- Born: 5 March 1955 (age 71) Frederiksberg, Denmark
- Occupations: Chief physician, Mental Health Centre Copenhagen; Professor of Psychiatry, University of Copenhagen;
- Awards: Richard J. Wyatt Award (2016); The Novo Nordisk Prize (2020); Sasakawa Health Prize (2025);

Academic background
- Education: University of Copenhagen (MD, PhD, DMSc)

Academic work
- Discipline: Psychiatry
- Sub-discipline: Early intervention in psychosis; Suicide prevention; Epidemiology;

= Merete Nordentoft =

Danish psychiatrist (born 1955)

Merete Nordentoft (born March 5, 1955) is a Danish psychiatrist, researcher and professor of clinical psychiatry at the University of Copenhagen. She is recognized for her work in suicide prevention and early intervention in psychosis. The early intervention program OPUS was first established as a research project in 1998 under her leadership; it was subsequently made the standard treatment for first-episode psychosis and schizophrenia spectrum disorders in Denmark.

She earned her PhD in 1994 and has been a chief psychiatrist at Bispebjerg Hospital since 1998. In 2007, she received the higher doctoral degree Doctor of Medical Science (DMSc) and also became a professor of clinical psychiatry. In 1997–1998 she co-authored a national plan for suicide prevention and contributed to the founding of the Danish Centre for Suicide Prevention.

Nordentoft is one of the most cited researchers in psychiatry internationally; as of 2025 she is on Clarivate's list of Highly Cited Researchers, placing her among the 0.1% most cited researchers worldwide. She is credited with helping secure domestic and international research grants worth DKK 700 million (US$110 million). The World Health Organization awarded her the 2025 Sasakawa Health Prize for "her outstanding innovative work in health development". In 2017 she received the Marie and August Krogh Prize, and in 2020 she received the Novo Nordisk Prize.

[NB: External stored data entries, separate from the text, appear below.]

-- ==== Sys2Proof/WellFormed.lean ====
section
/-! DEFINITION. Which instruction terms the encoding has a word for (30_encoding.md R91, R92). -/

namespace Sys2Proof

/-- INVALID stands for the words that are neither ASSEMBLE's nor FRAGMENT's: its fields may not spell 0x00000001 or
0x00000002 (30_encoding.md R92). Every other term is well formed: its one field takes every value. -/
def Instr.wellFormed : Instr → Bool
  | .assemble => true
  | .fragment => true
  | .invalid rsv opc => !(rsv == 0 && (opc == 1 || opc == 2))
  | .softReset => true
  | .setIe _ => true
  | .clrDone => true
  | .clrWerr => true

end Sys2Proof
end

Nordentoft was president of International Early Psychosis Association from 2014 to 2016, and was honored with the association's Richard J. Wyatt Award for her contributions to early intervention. From 2022 to 2024, she served as president for the Schizophrenia International Research Society (SIRS). For her work on early intervention for first-episode psychosis as well as for her work on suicide prevention, she received the 2026 SIRS Lifetime Achievement Award. She was chairperson of the Danish Psychiatric Society in 2000–2002 and for a second period from 2022 to 2026.